How does brand get so many blocks, dude is like 6'5


----------



## futuristxen (Jun 26, 2003)

I think Brand looks better than KG at this point in the season.


----------



## futuristxen (Jun 26, 2003)

Isn't Brand like Lebron's size but with longer arms?


----------



## remy23 (Aug 15, 2002)

Brand is 20 pounders heavier than James. EB is 275.


----------



## spongyfungy (Oct 22, 2003)

futuristxen said:


> Isn't Brand like Lebron's size but with longer arms?


 Z can't guard Brand. They need Gooden on him to at least match his size. Elton is just bullcharging him.


----------



## futuristxen (Jun 26, 2003)

I can't believe the Bulls traded Brand for Tyson Chandler. Not sure which is more embarrassing, trading Artest and Brad Miller for Jalen Rose, or trading Brand for Chandler.


----------



## futuristxen (Jun 26, 2003)

spongyfungy said:


> Z can't guard Brand. They need Gooden on him to at least match his size. Elton is just bullcharging him.
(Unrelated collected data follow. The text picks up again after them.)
namespace Sys2Proof.Machine

/-! ## Source checks and their report (R104, R105) -/

/-- Report a SPOOFED_SOURCE event: the function's counter, the PF's cause bit and the spoof log. -/
def spoofReport (fn cause partField ringField local_ : Nat) (s : State) : State :=
  let r : SpoofRec := { fn := BitVec.ofNat 8 fn, cause := BitVec.ofNat 8 cause, partField := BitVec.ofNat 16 partField,
                        ringField := BitVec.ofNat 16 ringField, localRing := BitVec.ofNat 6 local_, time := s.hzn.time }
  let s := bumpFn fn cSpoof s
  let s := { s with pm := { s.pm with spoof := s.pm.spoof.put s.pm.spoofNext.toNat r, spoofNext := s.pm.spoofNext + 1 } }
  setCause 0 causeSpoof s

/-- The first source check that fails: its cause code. -/
def sourceCause (s : State) (x : Req) (descs : List Desc) : Option Nat :=
  if x.partField != x.part then some 1
  else if x.ringField != x.ring then some 2
  else if x.descCount != 0 && !inWindow s x.part x.descAddr (16 * x.descCount) then some 3
  else if descs.any (fun d => !inWindow s x.part d.addr.toNat d.len.toNat) then some 4
  else none

/-! ## Checks 1, 4 and 7 -/

def headerOk (x : Req) : Bool :=
  x.magic == 0x55474C53 && x.version == 1 && allZero x.reserved && decide (x.flags < 8)

def formOk (x : Req) (descs : List Desc) : Bool :=
  (opSpec x.opcode).isSome && decide (x.descCount ≤ 1024) && (x.descCount == 0 || x.descAddr % 16 == 0) && descs.all descOk

def lengthOk (s : State) (o : OpSpec) (x : Req) : Bool :=
  !x.readError && x.declLen == x.frags.sum && x.declLen == x.len && decide (x.declLen ≤ 8388608) && o.length s x &&
  decide (o.maxReply s x ≤ x.outLen)

/-- The opcode's group, or its own rule, is served in the present phase (R25, R432). -/
def phaseServes (s : State) (o : OpSpec) (op : Nat) : Bool :=
  decide (phaseNum o.phase ≤ phaseNum s.svc.phase) && !(op / 256 == 0x11 && s.flt.rebuilding.isSome)

/-- Rings of a pair's standby side are fetched only to refuse; local ring 0 of the PF is not mirrored (R408, R409). -/
def standbyRing (s : State) (x : Req) : Bool :=
  (s.ilu.mirror == .standby || s.ilu.mirror == .syncTarget || s.ilu.mirror == .detached) && x.ring != busRing &&
  !(x.fn == 0 && x.ring == (getFn s 0).ringBase)

/-! ## Refusal (R52, R66, R87, R271) -/

/-- The counter a refusal raises on its function. -/
def refusalCounter (st : Status) : Option Nat :=
  if st = stBadHeader then some cBadHeader
  else if st = stLength then some cLength
  else if st = stStaleGen then some cStaleGenRefused
  else if st = stQueueFull then some cQueueFull
  else if st = stServiceReduced then some cServiceReduced
  else if st = stCapped then some cCapped
  else if st = stSessionLost then some cSessionLost
  else if st = stFlowLimit then some cFlowLimit
  else none

/-- Count a refusal. -/
def countRefusal (x : Req) (st : Status) (s : State) : State :=
  let s := match refusalCounter st with | none => s | some k => bumpFn x.fn k s
  if st = stQuorum then bumpPart x.part cQuorumIncomplete s else s
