/-- CQ_HEAD (R456). -/
def cqHead (f g h : Nat) (s : State) : State :=
  let r := getRing s g
  let n := ringSize r
  let new := BitVec.ofNat 16 h
  if ringDiff n r.cqTail r.cqHead < ringDiff n new r.cqHead then badDoorbell f g s
  else setRing s g { r with cqHead := new }

/-- A doorbell write to local ring `n`: one without a ring, of a wrong size, to a ring that is off, or with an index at or above the
ring size sets BAD_DOORBELL. -/
def doorbell (head : Bool) (f n size v : Nat) (s : State) : State :=
  let x := getFn s f
  if !(x.mapped && decide (n < x.ringCount)) then
    setCause f causeDb (setFn s f { x with stray := if x.stray.contains n then x.stray else x.stray ++ [n] })
  else
    let g := x.ringBase + n
    let r := getRing s g
    let i := v % 65536
    if size != 4 || !r.enable || decide (ringSize r ≤ i) then badDoorbell f g s
    else if head then cqHead f g i s
    else sqTail f g i s

/-- A write of BAR2. -/
def writeBar2 (f o size v : Nat) (s : State) : State :=
  let n := o / 4096
  let k := o % 4096
  if size != 4 || k = 0 then doorbell false f n size v s
  else if k = 4 then doorbell true f n size v s
  else if (getFn s f).mapped && decide (n < (getFn s f).ringCount) then s
  else doorbell false f n size v s

/-! ## The MSI-X table (R40, R41) -/

/-- Store a word of the table; a vector control that clears its mask sends the message that waits. -/
def writeMsixWord (f o v : Nat) (s : State) : State :=
  if o < 16 * 65 then
    let x := getFn s f
    let s := setFn s f { x with msixTable := x.msixTable.put o (BitVec.ofNat 32 v) }
    let k := o / 16
    if o % 16 = 12 && !bit v 0 && x.msixPend.contains k then
      emit (.msix f k (msixWrite (getFn s f) k)) (modFn f (fun x => { x with msixPend := x.msixPend.filter (· != k) }) s)
    else s
  else s

/-- A write of BAR4: the table takes aligned 32-bit and 64-bit writes; the pending-bit array is read-only. -/
def writeBar4 (f o size v : Nat) (s : State) : State :=
  if size = 4 && o % 4 = 0 then writeMsixWord f o (loHalf v) s
  else if size = 8 && o % 8 = 0 then writeMsixWord f (o + 4) (hiHalf v) (writeMsixWord f o (loHalf v) s)
  else s

/-! ## The rows -/

/-- A write that reaches the module: not while the link is down (R457), and not beyond the BAR. -/
def hostWrite (bar off : Nat) (act : State → State) (s : State) : Res :=
  if !s.svc.linkUp then .next s
  else if barSize bar ≤ off then .fault .outsideBar
  else .next (act s)

/-- REGISTER_WRITE (R6, R41). -/
def execRegisterWrite (f : Fin 256) (bar off size : Nat) (v : BitVec 64) (s : State) : Res :=
  hostWrite bar off (match bar with
    | 0 => writeBar0 f.val off size v.toNat
    | 2 => writeBar2 f.val off size v.toNat
    | _ => writeBar4 f.val off size v.toNat) s

/-- FN_IRQ_MASK_WRITE (R41). -/
def execFnIrqMaskWrite (f : Fin 256) (v : BitVec 32) (s : State) : Res := guarded s.svc.linkUp (writeIrqMask f.val v.toNat) s

/-- FLT_MASK_WRITE (R434). -/
def execFltMaskWrite (v : BitVec 32) (s : State) : Res := guarded s.svc.linkUp (writeFltMask v.toNat) s

/-- SQ_TAIL_WRITE (R45). -/
def execSqTailWrite (f : Fin 256) (n : Fin 64) (size : Nat) (v : BitVec 32) (s : State) : Res :=
  guarded s.svc.linkUp (doorbell false f.val n.val size v.toNat) s

/-- CQ_HEAD_WRITE (R456). -/
def execCqHeadWrite (f : Fin 256) (n : Fin 64) (size : Nat) (v : BitVec 32) (s : State) : Res :=
  guarded s.svc.linkUp (doorbell true f.val n.val size v.toNat) s

/-- RING_ENABLE (R43): RING_CTRL is written with ENABLE at 1. -/
def execRingEnable (f : Fin 256) (n : Fin 64) (v : BitVec 32) (s : State) : Res :=
  guarded s.svc.linkUp (writeRingCtrl f.val n.val (v ||| 1).toNat) s

/-- RING_DISABLE (R43, R106): RING_CTRL is written with ENABLE at 0. -/
def execRingDisable (f : Fin 256) (n : Fin 64) (v : BitVec 32) (s : State) : Res :=
  guarded s.svc.linkUp (writeRingCtrl f.val n.val (v &&& 0xFFFFFFFE).toNat) s

/-- JNL_INDEX_WRITE (R65). -/
def execJnlIndexWrite (f : Fin 256) (v : BitVec 32) (s : State) : Res := guarded s.svc.linkUp (writeJnlIndex f.val v.toNat) s

/-- TRC_ENABLE_WRITE (R82): a write of TRC_CTRL. -/
def execTrcEnableWrite (v : BitVec 32) (s : State) : Res := guarded s.svc.linkUp (writeTraceCtrl v.toNat) s

/-- TRC_READ_WRITE (R81). -/
def execTrcReadWrite (v : BitVec 32) (s : State) : Res := guarded s.svc.linkUp (writeTraceRead v.toNat) s

/-- PM_WIN_WRITE (R99): a write at byte `off` of PM_WIN_BASE or PM_WIN_LIMIT. -/
def execPmWinWrite (limit : Bool) (off size : Nat) (v : BitVec 64) (s : State) : Res :=
  guarded (s.svc.linkUp && decide (off < 8)) (writeBar0 0 ((if limit then 0x3020 else 0x3018) + off) size v.toNat) s

/-- MSIX_TABLE_WRITE (R41). -/
def execMsixTableWrite (f : Fin 256) (off size : Nat) (v : BitVec 64) (s : State) : Res :=
  hostWrite 4 off (writeBar4 f.val off size v.toNat) s

end Sys2Proof.Machine
end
Gooden can't guard Brand either. Have you been watching? Z's only been guarding Brand to end the quarter. Brand is lighting up everyone on the Cavs frontline.

One idea might be to put Lebron on him and force him to post up. If you could do it without Lebron fouling him, it would at least stop Brand from driving. 

Kind of an outside the box idea.


----------



## AndriuskeviciusFuture (Nov 18, 2005)

Why do we always have these weak 3rd Quarters, let's see if Lebron can turn it up yet again in the 4th.


----------



## Pioneer10 (Sep 30, 2004)

Marshall is killing us he needs to hit these damn shots


----------



## Benedict_Boozer (Jul 16, 2004)

We need somebody to get hot or I think we're gonna lose this one..


----------



## Benedict_Boozer (Jul 16, 2004)

Pioneer10 said:


> Marshall is killing us he needs to hit these damn shots


What is wrong with Marshall? He is looking like 10 years older than he did early in the season, not jsut his 3's either. Early in the year he was crashing the boards, cutting in the lane, etc.


----------



## AndriuskeviciusFuture (Nov 18, 2005)

D Marsh comon man, 1-9 from the field and missing the freebies.

Damn...


----------



## Pioneer10 (Sep 30, 2004)

Another game that I don't like: eeehhh these last 2 have been two close to my liking LOL


----------



## Benedict_Boozer (Jul 16, 2004)

GUARD THE 3PT LINE! DAMN thats annoying.


----------



## Pioneer10 (Sep 30, 2004)

God our defense just sucks


----------



## futuristxen (Jun 26, 2003)

How about Z tonight? I know there were some questions earlier in the week about him, but this is the type of game he can give you. Just drawing fouls left and right, working hard, making his presence felt.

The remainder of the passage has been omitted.